Source data START

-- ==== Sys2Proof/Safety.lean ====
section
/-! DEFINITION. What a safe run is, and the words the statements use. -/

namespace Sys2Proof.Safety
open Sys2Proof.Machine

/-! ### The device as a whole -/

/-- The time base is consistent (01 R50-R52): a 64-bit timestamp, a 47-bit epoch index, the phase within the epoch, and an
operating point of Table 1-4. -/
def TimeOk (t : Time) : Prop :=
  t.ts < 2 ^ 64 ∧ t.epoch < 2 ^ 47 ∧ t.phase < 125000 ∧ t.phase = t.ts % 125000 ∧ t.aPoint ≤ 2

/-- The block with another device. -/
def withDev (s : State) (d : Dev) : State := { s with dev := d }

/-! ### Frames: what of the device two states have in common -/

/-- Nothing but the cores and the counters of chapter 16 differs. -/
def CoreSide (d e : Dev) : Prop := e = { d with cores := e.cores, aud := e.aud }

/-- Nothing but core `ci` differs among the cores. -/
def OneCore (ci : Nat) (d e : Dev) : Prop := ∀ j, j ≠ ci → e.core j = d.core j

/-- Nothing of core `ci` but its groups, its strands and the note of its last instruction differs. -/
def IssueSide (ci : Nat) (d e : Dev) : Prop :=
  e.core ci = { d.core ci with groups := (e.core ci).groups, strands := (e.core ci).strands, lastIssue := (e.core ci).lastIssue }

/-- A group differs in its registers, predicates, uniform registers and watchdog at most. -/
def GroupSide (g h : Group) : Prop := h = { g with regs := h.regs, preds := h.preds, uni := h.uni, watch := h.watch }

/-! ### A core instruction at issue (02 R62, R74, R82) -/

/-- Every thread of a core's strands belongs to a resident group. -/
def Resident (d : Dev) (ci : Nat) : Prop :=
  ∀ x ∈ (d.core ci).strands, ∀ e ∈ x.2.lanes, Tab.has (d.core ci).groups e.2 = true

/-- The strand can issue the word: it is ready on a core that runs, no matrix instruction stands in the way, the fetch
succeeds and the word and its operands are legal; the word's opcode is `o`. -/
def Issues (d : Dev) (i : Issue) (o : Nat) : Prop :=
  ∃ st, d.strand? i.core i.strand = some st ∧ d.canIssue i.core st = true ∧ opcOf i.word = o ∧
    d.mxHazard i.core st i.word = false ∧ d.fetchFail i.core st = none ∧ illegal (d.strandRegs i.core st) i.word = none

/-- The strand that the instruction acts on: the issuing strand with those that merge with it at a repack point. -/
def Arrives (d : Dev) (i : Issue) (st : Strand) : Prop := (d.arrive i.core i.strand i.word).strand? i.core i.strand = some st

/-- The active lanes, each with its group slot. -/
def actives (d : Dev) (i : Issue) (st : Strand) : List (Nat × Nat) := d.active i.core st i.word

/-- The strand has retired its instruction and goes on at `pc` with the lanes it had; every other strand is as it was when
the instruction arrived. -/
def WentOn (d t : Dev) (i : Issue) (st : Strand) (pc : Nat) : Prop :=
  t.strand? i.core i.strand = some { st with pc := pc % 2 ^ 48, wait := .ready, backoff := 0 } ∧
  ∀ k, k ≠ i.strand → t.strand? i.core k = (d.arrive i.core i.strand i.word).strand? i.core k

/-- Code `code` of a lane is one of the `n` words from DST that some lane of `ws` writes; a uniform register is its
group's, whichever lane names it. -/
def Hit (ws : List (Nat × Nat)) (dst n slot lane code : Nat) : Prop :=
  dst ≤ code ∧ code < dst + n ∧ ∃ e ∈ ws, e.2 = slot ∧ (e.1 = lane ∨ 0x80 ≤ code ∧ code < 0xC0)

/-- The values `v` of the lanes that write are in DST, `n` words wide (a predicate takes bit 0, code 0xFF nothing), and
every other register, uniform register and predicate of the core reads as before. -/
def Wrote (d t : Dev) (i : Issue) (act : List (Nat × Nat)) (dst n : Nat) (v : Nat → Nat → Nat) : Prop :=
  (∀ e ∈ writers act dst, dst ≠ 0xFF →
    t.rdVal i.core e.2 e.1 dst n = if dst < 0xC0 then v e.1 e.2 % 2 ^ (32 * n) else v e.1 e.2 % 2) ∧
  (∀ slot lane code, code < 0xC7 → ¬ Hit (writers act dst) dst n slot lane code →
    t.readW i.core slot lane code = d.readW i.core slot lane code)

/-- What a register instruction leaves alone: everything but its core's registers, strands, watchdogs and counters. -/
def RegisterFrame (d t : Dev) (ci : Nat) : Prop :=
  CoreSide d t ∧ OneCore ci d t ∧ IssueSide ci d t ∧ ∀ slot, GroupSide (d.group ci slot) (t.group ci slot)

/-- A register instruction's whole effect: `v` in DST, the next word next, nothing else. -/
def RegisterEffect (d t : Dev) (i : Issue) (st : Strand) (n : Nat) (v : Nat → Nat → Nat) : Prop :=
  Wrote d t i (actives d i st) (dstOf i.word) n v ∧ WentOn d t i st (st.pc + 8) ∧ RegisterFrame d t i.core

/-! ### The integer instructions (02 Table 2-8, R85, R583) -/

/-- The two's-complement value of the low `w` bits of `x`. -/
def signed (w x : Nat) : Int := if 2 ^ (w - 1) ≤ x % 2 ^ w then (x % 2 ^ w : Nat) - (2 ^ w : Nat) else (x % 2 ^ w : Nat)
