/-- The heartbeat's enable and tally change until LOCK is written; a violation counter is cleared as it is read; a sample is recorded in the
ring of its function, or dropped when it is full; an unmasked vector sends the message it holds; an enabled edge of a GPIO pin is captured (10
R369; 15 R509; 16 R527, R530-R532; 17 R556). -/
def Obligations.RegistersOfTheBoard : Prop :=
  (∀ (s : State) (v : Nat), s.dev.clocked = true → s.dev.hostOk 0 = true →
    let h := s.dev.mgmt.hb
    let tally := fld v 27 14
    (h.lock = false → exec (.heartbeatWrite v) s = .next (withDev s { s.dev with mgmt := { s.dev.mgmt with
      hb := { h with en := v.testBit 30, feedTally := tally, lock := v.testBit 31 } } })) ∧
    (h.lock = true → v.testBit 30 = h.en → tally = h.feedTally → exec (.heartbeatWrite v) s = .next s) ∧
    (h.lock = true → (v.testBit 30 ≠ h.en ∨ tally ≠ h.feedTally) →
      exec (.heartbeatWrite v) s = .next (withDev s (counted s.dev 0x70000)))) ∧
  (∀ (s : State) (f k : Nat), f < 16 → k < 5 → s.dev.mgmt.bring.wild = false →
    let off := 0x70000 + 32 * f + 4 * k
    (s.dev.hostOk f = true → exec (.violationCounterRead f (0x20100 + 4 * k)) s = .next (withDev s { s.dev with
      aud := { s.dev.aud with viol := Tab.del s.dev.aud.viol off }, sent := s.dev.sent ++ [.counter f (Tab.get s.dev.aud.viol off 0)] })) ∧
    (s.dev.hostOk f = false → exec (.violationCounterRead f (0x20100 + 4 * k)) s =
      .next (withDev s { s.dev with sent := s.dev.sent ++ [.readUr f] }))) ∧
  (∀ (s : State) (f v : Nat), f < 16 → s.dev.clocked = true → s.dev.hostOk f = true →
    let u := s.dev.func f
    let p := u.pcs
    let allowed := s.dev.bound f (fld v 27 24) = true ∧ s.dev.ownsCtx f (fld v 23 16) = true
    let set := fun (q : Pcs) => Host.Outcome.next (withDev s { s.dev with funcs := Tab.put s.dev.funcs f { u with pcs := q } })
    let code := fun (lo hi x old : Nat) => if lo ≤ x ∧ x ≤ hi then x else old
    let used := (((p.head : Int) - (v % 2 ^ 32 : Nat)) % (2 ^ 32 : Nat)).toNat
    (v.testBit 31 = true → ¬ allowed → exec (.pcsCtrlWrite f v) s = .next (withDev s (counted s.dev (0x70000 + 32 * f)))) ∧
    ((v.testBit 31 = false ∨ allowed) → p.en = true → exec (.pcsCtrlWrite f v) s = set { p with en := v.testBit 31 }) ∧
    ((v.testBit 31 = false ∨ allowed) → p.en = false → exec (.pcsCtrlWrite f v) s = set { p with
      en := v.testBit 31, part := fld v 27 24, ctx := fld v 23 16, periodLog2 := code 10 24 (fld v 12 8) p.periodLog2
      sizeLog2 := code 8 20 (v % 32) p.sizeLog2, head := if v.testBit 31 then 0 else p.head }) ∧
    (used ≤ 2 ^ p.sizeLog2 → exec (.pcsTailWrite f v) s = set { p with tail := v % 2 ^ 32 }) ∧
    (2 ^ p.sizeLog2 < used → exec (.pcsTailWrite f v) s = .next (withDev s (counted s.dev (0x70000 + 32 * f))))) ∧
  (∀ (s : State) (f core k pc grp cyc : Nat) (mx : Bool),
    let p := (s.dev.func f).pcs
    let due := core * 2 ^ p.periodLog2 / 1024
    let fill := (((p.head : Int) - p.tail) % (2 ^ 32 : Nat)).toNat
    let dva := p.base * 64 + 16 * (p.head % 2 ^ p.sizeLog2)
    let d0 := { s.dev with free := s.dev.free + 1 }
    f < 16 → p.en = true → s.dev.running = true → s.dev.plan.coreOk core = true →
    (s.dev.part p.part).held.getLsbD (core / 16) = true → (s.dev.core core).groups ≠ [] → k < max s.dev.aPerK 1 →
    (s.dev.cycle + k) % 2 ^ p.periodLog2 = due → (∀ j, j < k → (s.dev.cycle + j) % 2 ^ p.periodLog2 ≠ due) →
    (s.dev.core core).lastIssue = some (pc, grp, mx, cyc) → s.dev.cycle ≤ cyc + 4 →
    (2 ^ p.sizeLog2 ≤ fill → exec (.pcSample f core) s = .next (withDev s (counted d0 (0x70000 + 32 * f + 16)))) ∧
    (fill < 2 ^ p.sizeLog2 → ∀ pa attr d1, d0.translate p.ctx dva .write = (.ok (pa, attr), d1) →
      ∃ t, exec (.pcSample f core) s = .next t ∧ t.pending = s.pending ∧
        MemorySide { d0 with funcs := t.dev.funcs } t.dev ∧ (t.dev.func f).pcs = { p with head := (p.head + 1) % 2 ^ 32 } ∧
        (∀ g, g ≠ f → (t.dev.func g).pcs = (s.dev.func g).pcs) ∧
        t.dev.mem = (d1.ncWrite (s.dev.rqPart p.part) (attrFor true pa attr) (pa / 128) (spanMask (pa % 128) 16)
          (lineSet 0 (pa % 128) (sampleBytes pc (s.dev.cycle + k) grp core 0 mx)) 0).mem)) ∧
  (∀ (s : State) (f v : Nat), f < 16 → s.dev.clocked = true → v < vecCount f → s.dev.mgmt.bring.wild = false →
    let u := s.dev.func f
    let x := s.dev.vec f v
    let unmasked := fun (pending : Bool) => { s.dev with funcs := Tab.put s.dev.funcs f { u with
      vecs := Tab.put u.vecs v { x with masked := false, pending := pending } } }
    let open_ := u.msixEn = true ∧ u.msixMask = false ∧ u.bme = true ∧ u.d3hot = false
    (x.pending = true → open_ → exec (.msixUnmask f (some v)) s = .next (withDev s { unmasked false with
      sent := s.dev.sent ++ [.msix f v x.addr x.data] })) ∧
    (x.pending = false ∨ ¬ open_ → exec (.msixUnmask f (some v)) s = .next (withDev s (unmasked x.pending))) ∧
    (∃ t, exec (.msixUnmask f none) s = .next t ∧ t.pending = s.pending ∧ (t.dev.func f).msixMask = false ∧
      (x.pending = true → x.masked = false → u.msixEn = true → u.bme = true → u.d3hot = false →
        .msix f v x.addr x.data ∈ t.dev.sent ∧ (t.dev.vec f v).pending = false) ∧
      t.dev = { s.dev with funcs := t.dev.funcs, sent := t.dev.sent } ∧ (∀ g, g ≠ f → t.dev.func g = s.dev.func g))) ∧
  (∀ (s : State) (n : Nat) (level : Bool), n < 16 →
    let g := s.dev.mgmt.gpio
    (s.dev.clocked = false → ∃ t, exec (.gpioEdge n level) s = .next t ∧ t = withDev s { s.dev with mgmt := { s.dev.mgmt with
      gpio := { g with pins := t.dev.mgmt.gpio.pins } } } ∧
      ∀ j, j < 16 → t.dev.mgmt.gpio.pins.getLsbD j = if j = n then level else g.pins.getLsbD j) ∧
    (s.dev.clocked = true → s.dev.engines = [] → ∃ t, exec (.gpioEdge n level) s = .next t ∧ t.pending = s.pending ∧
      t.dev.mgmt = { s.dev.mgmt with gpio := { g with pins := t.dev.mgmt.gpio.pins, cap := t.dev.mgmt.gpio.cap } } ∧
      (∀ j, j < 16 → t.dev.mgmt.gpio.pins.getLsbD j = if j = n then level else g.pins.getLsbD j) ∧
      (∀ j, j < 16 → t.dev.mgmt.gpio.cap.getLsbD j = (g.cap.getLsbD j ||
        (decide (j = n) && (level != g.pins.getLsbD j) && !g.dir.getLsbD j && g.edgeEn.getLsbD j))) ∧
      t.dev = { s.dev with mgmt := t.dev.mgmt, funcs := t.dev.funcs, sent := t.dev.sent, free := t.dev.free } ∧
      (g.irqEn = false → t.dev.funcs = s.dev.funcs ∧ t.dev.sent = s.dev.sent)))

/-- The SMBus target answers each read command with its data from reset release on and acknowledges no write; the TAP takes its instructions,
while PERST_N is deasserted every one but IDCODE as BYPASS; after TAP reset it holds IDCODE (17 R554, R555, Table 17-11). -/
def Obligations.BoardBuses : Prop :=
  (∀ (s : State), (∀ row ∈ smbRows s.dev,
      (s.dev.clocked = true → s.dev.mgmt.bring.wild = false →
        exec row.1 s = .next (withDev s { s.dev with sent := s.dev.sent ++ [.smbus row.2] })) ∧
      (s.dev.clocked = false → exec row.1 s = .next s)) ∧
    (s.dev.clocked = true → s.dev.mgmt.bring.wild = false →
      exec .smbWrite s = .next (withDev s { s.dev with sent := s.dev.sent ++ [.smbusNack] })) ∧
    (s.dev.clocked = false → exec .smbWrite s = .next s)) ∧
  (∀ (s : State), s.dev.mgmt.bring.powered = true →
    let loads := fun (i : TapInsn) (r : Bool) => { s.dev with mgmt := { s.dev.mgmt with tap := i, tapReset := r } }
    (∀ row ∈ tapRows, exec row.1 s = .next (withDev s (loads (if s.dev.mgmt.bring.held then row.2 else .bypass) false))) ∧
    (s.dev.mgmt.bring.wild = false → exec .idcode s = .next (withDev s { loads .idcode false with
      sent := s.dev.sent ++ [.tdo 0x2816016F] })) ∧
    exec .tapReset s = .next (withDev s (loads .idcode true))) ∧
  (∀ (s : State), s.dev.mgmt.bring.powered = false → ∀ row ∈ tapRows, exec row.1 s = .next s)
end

Source data END

▸ **Aim of the exercise**: Reproduce, word for word and in full, only the lines above that start at the line with "the instruction arrived. -/" and run through the line with "CoreSide d t", both ends included.

▸ **Written solution**:
the instruction arrived. -/
def WentOn (d t : Dev) (i : Issue) (st : Strand) (pc : Nat) : Prop :=
  t.strand? i.core i.strand = some { st with pc := pc % 2 ^ 48, wait := .ready, backoff := 0 } ∧
  ∀ k, k ≠ i.strand → t.strand? i.core k = (d.arrive i.core i.strand i.word).strand? i.core k

/-- Code `code` of a lane is one of the `n` words from DST that some lane of `ws` writes; a uniform register is its
group's, whichever lane names it. -/
def Hit (ws : List (Nat × Nat)) (dst n slot lane code : Nat) : Prop :=
  dst ≤ code ∧ code < dst + n ∧ ∃ e ∈ ws, e.2 = slot ∧ (e.1 = lane ∨ 0x80 ≤ code ∧ code < 0xC0)

/-- The values `v` of the lanes that write are in DST, `n` words wide (a predicate takes bit 0, code 0xFF nothing), and
every other register, uniform register and predicate of the core reads as before. -/
def Wrote (d t : Dev) (i : Issue) (act : List (Nat × Nat)) (dst n : Nat) (v : Nat → Nat → Nat) : Prop :=
  (∀ e ∈ writers act dst, dst ≠ 0xFF →
    t.rdVal i.core e.2 e.1 dst n = if dst < 0xC0 then v e.1 e.2 % 2 ^ (32 * n) else v e.1 e.2 % 2) ∧
  (∀ slot lane code, code < 0xC7 → ¬ Hit (writers act dst) dst n slot lane code →
    t.readW i.core slot lane code = d.readW i.core slot lane code)

/-- What a register instruction leaves alone: everything but its core's registers, strands, watchdogs and counters. -/
def RegisterFrame (d t : Dev) (ci : Nat) : Prop :=
  CoreSide d t ∧ OneCore ci d t ∧ IssueSide ci d t ∧ ∀ slot, GroupSide (d.group ci slot) (t.group ci slot)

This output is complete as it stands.